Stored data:
Start of Block
-- ==== Sys2Proof/Machine/Core.lean ====
section
/-! DEFINITION. The machine as the host takes it. -/
def Sys2Proof.core : Host.Core :=
  { State := Sys2Proof.Machine.State
    Fault := Sys2Proof.Machine.Fault
    Refusal := Sys2Proof.Machine.Refusal
    step := Sys2Proof.Machine.step
    reset := Sys2Proof.Machine.State.reset }
end

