/-! ### Descriptors and queues (06) -/

/-- SUBMISSION_FETCH: the queue whose turn it is gives its next descriptor to the dispatcher, with SEQ the CONSUMER at which it stood;
CONSUMER advances by one modulo 2^32 and the slice uses one of its share (R171, R172; 13 R396). -/
def Obligations.FetchTakesOne : Prop :=
  ∀ (i left q : Nat) (k : Slice) (u : Queue) (s : State),
    runsWork s = true → drrPick s = some (i, k, left) → nextOf k.nextQueue (sliceQueues s k) = some q → tfind q s.queues = some u →
    Does .submissionFetch s fun t =>
      t.nextDesc = s.nextDesc + 1 ∧ t.drrNext = i ∧
        (∃ e, tfind s.nextDesc t.descs = some e ∧ e.src = .queue q ∧ e.seq = u.consumer ∧ e.rood = u.rood) ∧
        (∃ v, tfind q t.queues = some v ∧ v.consumer = (u.consumer + 1) % 2 ^ 32 ∧ v.inflight = u.inflight + 1) ∧
        (∀ x v, x ≠ q → tfind x s.queues = some v → tfind x t.queues = some v)

/-- A descriptor leaves the dispatcher for its unit's queue when the unit has room, no earlier descriptor of its source for that unit
waits and nothing holds it at admission; one that must wait at admission is noted as held, and one that is held stays while an earlier one
of its queue is held (R171, R174); a Firkin engine accepts it only within a locked range its rood may read, and otherwise it
completes with NOT_PERMITTED (R174; 04 R108, R110). TUN_PASS and FIRKIN_PASS name the descriptors of those two kinds. -/
def Obligations.DispatchQueues : Prop :=
  ∀ (d : Nat) (e : Desc) (s : State),
    tfind d s.descs = some e → runsWork s = true → e.stage = .dispatcher → e.result = none →
    (heldBySource s d e = true → Does (.dispatch d) s fun t => t = s) ∧
    (heldBySource s d e = false → admissionHold s e = true → Does (.dispatch d) s fun t =>
      t = { s with descs := t.descs } ∧ tfind d t.descs = some { e with held := true }) ∧
    (heldBySource s d e = false → admissionHold s e = false → e.held = true → heldBefore s d e = true →
      Does (.dispatch d) s fun t => t = s) ∧
    (heldBySource s d e = false → admissionHold s e = false → e.held = false → unitRoom s (unitOf e) = false →
      Does (.dispatch d) s fun t => t = s) ∧
    (heldBySource s d e = false → admissionHold s e = false → e.held = false → unitRoom s (unitOf e) = true →
      ((∀ x, e.body ≠ .firkin x) → Does (.dispatch d) s fun t =>
        tfind d t.descs = some { e with stage := .queued } ∧ t.mem = s.mem) ∧
      (∀ x, e.body = .tun x → Does (.tunPass d) s fun t => tfind d t.descs = some { e with stage := .queued } ∧
        (∀ c, unitOf e = .tun c → (t.clusters[c]?).map (·.tunQueue) = (s.clusters[c]?).map (·.tunQueue ++ [d]))) ∧
      (∀ x, e.body = .firkin x → engineAccepts s e.rood x = true →
        Does (.firkinPass d) s fun t => tfind d t.descs = some { e with stage := .queued }) ∧
      (∀ x, e.body = .firkin x → engineAccepts s e.rood x = false →
        Does (.firkinPass d) s fun t => ∃ v, tfind d t.descs = some v ∧ v.stage = .dispatcher ∧
          v.result = some ⟨Sts.notPermitted, 0, s.time.now⟩))

/-- A descriptor starts once its dependencies, its wait and its placement hold. A SYNC then completes with OK and has no other effect
(R193); a RUN starts every core it names at its entry address with ARG0, ARG1 and the core number in x10 to x12 (R192); a COMB_ARM
arms its entry (05 R145); a K1_SPLIT starts when its operands are ready, its panel in a stack, a scratchpad or a bank (R200, R201). -/
def Obligations.DescriptorStarts : Prop :=
  ∀ (d : Nat) (e : Desc) (s : State), tfind d s.descs = some e → startReady s d e = true →
    (e.body = .sync →
      Does (.sync d) s (fun t => tfind d t.descs = some { e with stage := .started, result := some ⟨Sts.ok, 0, s.time.now⟩ } ∧
        SameBut [.descs] s t) ∧
      Does (.descriptorStart d) s fun t =>
        tfind d t.descs = some { e with stage := .started, result := some ⟨Sts.ok, 0, s.time.now⟩ }) ∧
    (∀ b k, e.body = .run b → s.clusters[e.hdr.target]? = some k → (∀ n ∈ runCores b, k.coreEn.testBit n = true) →
      (∀ n ∈ runCores b, ∃ q, k.cores[n]? = some q ∧ q.st = .idle) →
      Does (.run d) s fun t => tfind d t.descs = some { e with stage := .started } ∧
        ∀ n ∈ runCores b, ∃ q, coreAt t e.hdr.target n = some q ∧ q.st = .running ∧ q.userMode = true ∧ q.run = some d ∧
          q.pc = scratchBase e.hdr.target + b.entry ∧ tgetD 10 0 q.x = w64 b.arg0 ∧ tgetD 11 0 q.x = w64 b.arg1 ∧
          tgetD 12 0 q.x = w64 n) ∧
    (∀ b k, e.body = .run b → s.clusters[e.hdr.target]? = some k → (∃ n ∈ runCores b, k.coreEn.testBit n = false) →
      Does (.run d) s fun t => tfind d t.descs = some { e with result := some ⟨Sts.refusedCapacity, 0, s.time.now⟩ }) ∧
    (∀ b, e.body = .comb b → combFree s ((descCluster e).getD 0) b.entry = true → s.fab.early = [] →
      (descCluster e).getD 0 < s.clusters.length → b.entry < 16 → (∀ k ∈ s.clusters, k.comb.length = 16) →
      Does (.combArm d) s fun t => tfind d t.descs = some { e with stage := .started } ∧ t.mem = s.mem ∧
        (combOf' t ((descCluster e).getD 0) b.entry).st = .armed ∧ (combOf' t ((descCluster e).getD 0) b.entry).desc = d ∧
        (combOf' t ((descCluster e).getD 0) b.entry).s = b.s) ∧
    (∀ x, e.body = .k1 x → combFree s ((descCluster e).getD 0) x.combEntry = true →
      (match placeOf x.wAddr 1 with
        | .stk n _ => ringReads s (firkinInputs (k1Pass ((descCluster e).getD 0) x)) = .ready ∧
            ∀ b ∈ panelBushels (k1Pass ((descCluster e).getD 0) x), b ∉ (s.stks.getD n {}).bad ∧ tfind b (s.stks.getD n {}).errs = none
        | .scratch _ _ => ringReads s (k1Panel x :: firkinInputs (k1Pass ((descCluster e).getD 0) x)) = .ready
        | .bank n o => ringReads s (firkinInputs (k1Pass ((descCluster e).getD 0) x)) = .ready ∧ bankRead s n o (k1Panel x).2 ≠ none
        | _ => False) →
      Does (.k1Split d) s fun t => ∃ v, tfind d t.descs = some v ∧ v.stage = .started)

/-- Ends before the start. A descriptor of which a dependency has failed is SQUASHED at once, and nothing else happens (R176).
Deadlines (R182; 10 R319, R322, R323): the timeout of a descriptor that has not started, or of a transfer that has (11 R357), is raised once
the stamp is past its deadline rod, with the stamp of that rod's end, and becomes final only after the settle interval, as TIMEOUT. A
combination entry still ARMED then ends too, unless a completion stamped in time is still on its way (05 R149). The timeout of a request
that has joined no batch, and of one whose verdict has come, ends it with TIMEOUT after the settle interval; a joined one goes on (12 R374). -/
def Obligations.SquashesAndTimeouts : Prop :=
  ∀ (d r c i h τ : Nat) (e : Desc) (k : Request) (s : State),
    (tfind d s.descs = some e → e.stage ≠ .started → e.result = none → depsOf s e = .fail → Does (.descriptorStart d) s fun t =>
      tfind d t.descs = some { e with result := some ⟨Sts.squashed, 0, s.time.now⟩ } ∧ SameBut [.descs] s t) ∧
    (tfind d s.descs = some e → deadlineRod e = some r → timesOut e = true → e.result = none → deadlineStamp s r < s.time.now →
      Does (.deadlineTimeout d) s fun t => t = { s with descs := t.descs } ∧
        tfind d t.descs = some { e with raised := some (deadlineStamp s r) }) ∧
    (tfind d s.descs = some e → deadlineRod e = some r → s.time.now ≤ deadlineStamp s r →
      Does (.deadlineTimeout d) s fun t => t = s) ∧
    (tfind d s.descs = some e → e.raised = some τ → timesOut e = true → e.result = none → τ + 2000 ≤ s.time.now →
      Does (.settleInterval (.desc d)) s fun t => tfind d t.descs = some { e with result := some ⟨Sts.timeout, 0, s.time.now⟩ } ∧
        ∀ x ∈ t.fab.xfers, x.2.desc ≠ d) ∧
    (tfind d s.descs = some e → e.raised = some τ → s.time.now < τ + 2000 →
      Does (.settleInterval (.desc d)) s fun t => t = s) ∧
    ((combOf' s c i).st = .armed → rodSettled s (combOf' s c i).deadline = true → inTimeNotice s c i = true →
      Does (.settleInterval (.comb c i)) s fun t => t = s) ∧
    ((combOf' s c i).st = .armed → rodSettled s (combOf' s c i).deadline = true → inTimeNotice s c i = false →
      Does (.settleInterval (.comb c i)) s (fun t => (combOf' t c i).st = .free) ∧
      (rodPast s (combOf' s c i).deadline s.time.now = true → Does (.combTimeout c i) s fun t => (combOf' t c i).st = .free)) ∧
    ((combOf' s c i).st = .armed → rodPast s (combOf' s c i).deadline s.time.now = true →
      rodSettled s (combOf' s c i).deadline = false →
      Does (.combTimeout c i) s fun t => (combOf' t c i).st = .armed ∧
        (combOf' t c i).raised = some (deadlineStampEra s (combOf' s c i).dlRod (combOf' s c i).dlEra)) ∧
    (tfind h s.requests = some k → k.raised = some τ → atOrAfter 64 s.time.now (τ + 2000) = false →
      Does (.settleInterval (.request h)) s fun t => t = s) ∧
    (tfind h s.requests = some k → k.raised = some τ → k.st = .joined → k.resident = none →
      Does (.settleInterval (.request h)) s fun t => t = s) ∧
    (tfind h s.requests = some k → k.raised = some τ → k.st ≠ .ended → (k.st ≠ .joined ∨ k.resident ≠ none) →
      atOrAfter 64 s.time.now (τ + 2000) = true → Does (.settleInterval (.request h)) s fun t =>
        ∀ v, tfind h t.requests = some v → v.st = .ended ∧ v.final = some Sts.timeout)
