-- ==== Sys2Proof/Laws/KeepWork.lean ====
section
/-! SUPPORT. What every operation of Machine/Work.lean keeps: the waiting commands, the clock grid, the canonical form of the memories and
the bound of the event ring (Laws/Keep.lean). -/
namespace Sys2Proof.Laws

set_option linter.unusedSimpArgs false

open Sys2Proof.Machine Sys2Proof.Safety

theorem scrubCluster_keeps {qs : List Instr} (c : Nat) (s : State) (hs : Keep qs s) : Keep qs (scrubCluster c s) := by
  delta scrubCluster
  repeat' first
    | (with_reducible assumption)
    | (with_reducible rfl)
    | (with_reducible apply modCluster_keeps)
    | (with_reducible apply modStreams_keeps)
    | (with_reducible apply zeroMem_keeps)
    | (with_reducible refine fun _ => ?_)
    | lift_lets
    | (intro x; refine keep_cut (qs := qs) x ?_ ?_; rotate_left; intro _; clear_value x; rotate_left; unfold x)
    | (intro x; refine keep_cut_ss (qs := qs) x ?_ ?_; rotate_left; intro hfun; clear_value x; rotate_left; unfold x)
    | (intro x; refine keep_cut_ass (qs := qs) x ?_ ?_; rotate_left; intro hfun; clear_value x; rotate_left; unfold x)
    | (intro x; refine keep_cut_abss (qs := qs) x ?_ ?_; rotate_left; intro hfun; clear_value x; rotate_left; unfold x)
    | (intro x; refine keep_cut_a (qs := qs) x ?_ ?_; rotate_left; intro hfun; clear_value x; rotate_left; unfold x)
    | (intro x; refine keep_cut_ab (qs := qs) x ?_ ?_; rotate_left; intro hfun; clear_value x; rotate_left; unfold x)
    | (intro x; refine keep_cut_abc (qs := qs) x ?_ ?_; rotate_left; intro hfun; clear_value x; rotate_left; unfold x)
    | (intro x; refine keep_cut_o1 (qs := qs) x ?_ ?_; rotate_left; intro hopt; clear_value x; rotate_left; unfold x)
    | (intro x; refine keep_cut_o (qs := qs) x ?_ ?_; rotate_left; intro hopt; clear_value x; rotate_left; unfold x)
    | (with_reducible refine hopt _ (by assumption))
    | (with_reducible exact hopt _ rfl)
    | (intro x; refine keep_cut_snd (qs := qs) x ?_ ?_; rotate_left; intro _; clear_value x; rotate_left; unfold x)
    | (intro x; clear_value x)
    | (with_reducible apply hfun)
    | (intro _)
    | split
    | (with_reducible apply AnswerKeeps.next)
    | (simp only [keep_mk, List.length_modify, List.length_map, List.length_replicate, List.length_zip, List.length_range, List.length_mapIdx, Nat.min_self])
    | (with_reducible apply Keep.toV)
    | (with_reducible apply keepV_roods)
    | (with_reducible apply keep_getD)
    | (with_reducible refine keepV_mem_nil hs ?_ ?_ ?_ ?_ ?_ ?_ ?_ ?_)
    | (rename_i he; split at he)
    | (rename_i he; injection he with he; subst he)

theorem scrubEngine_keeps {qs : List Instr} (t e : Nat) (s : State) (hs : Keep qs s) : Keep qs (scrubEngine t e s) := by
  delta scrubEngine
  repeat' first
    | (with_reducible assumption)
    | (with_reducible rfl)
    | (with_reducible apply modEngine_keeps)
    | (with_reducible refine fun _ => ?_)
    | lift_lets
    | (intro x; refine keep_cut (qs := qs) x ?_ ?_; rotate_left; intro _; clear_value x; rotate_left; unfold x)
    | (intro x; refine keep_cut_ss (qs := qs) x ?_ ?_; rotate_left; intro hfun; clear_value x; rotate_left; unfold x)
    | (intro x; refine keep_cut_ass (qs := qs) x ?_ ?_; rotate_left; intro hfun; clear_value x; rotate_left; unfold x)
    | (intro x; refine keep_cut_abss (qs := qs) x ?_ ?_; rotate_left; intro hfun; clear_value x; rotate_left; unfold x)
    | (intro x; refine keep_cut_a (qs := qs) x ?_ ?_; rotate_left; intro hfun; clear_value x; rotate_left; unfold x)
    | (intro x; refine keep_cut_ab (qs := qs) x ?_ ?_; rotate_left; intro hfun; clear_value x; rotate_left; unfold x)
    | (intro x; refine keep_cut_abc (qs := qs) x ?_ ?_; rotate_left; intro hfun; clear_value x; rotate_left; unfold x)
    | (intro x; refine keep_cut_o1 (qs := qs) x ?_ ?_; rotate_left; intro hopt; clear_value x; rotate_left; unfold x)
    | (intro x; refine keep_cut_o (qs := qs) x ?_ ?_; rotate_left; intro hopt; clear_value x; rotate_left; unfold x)
    | (with_reducible refine hopt _ (by assumption))
    | (with_reducible exact hopt _ rfl)
    | (intro x; refine keep_cut_snd (qs := qs) x ?_ ?_; rotate_left; intro _; clear_value x; rotate_left; unfold x)
    | (intro x; clear_value x)
    | (with_reducible apply hfun)
    | (intro _)
    | split
    | (with_reducible apply AnswerKeeps.next)
    | (simp only [keep_mk, List.length_modify, List.length_map, List.length_replicate, List.length_zip, List.length_range, List.length_mapIdx, Nat.min_self])
    | (with_reducible apply Keep.toV)
    | (with_reducible apply keepV_roods)
    | (with_reducible apply keep_getD)
    | (with_reducible refine keepV_mem_nil hs ?_ ?_ ?_ ?_ ?_ ?_ ?_ ?_)
    | (rename_i he; split at he)
    | (rename_i he; injection he with he; subst he)

theorem logOpen_keeps {qs : List Instr} (block low rood : Nat) (s : State) (hs : Keep qs s) : Keep qs (logOpen block low rood s) := by
  delta logOpen
  repeat' first
    | (with_reducible assumption)
    | (with_reducible apply fresh_keeps)
    | (with_reducible apply logEv_keeps)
End of Block
#### [PROBLEM STATEMENT]
Copy every line of the entries in which "engineAccepts" can be found.

#### [EXERCISE ANSWER]
      (∀ x, e.body = .firkin x → engineAccepts s e.rood x = true →
      (∀ x, e.body = .firkin x → engineAccepts s e.rood x = false →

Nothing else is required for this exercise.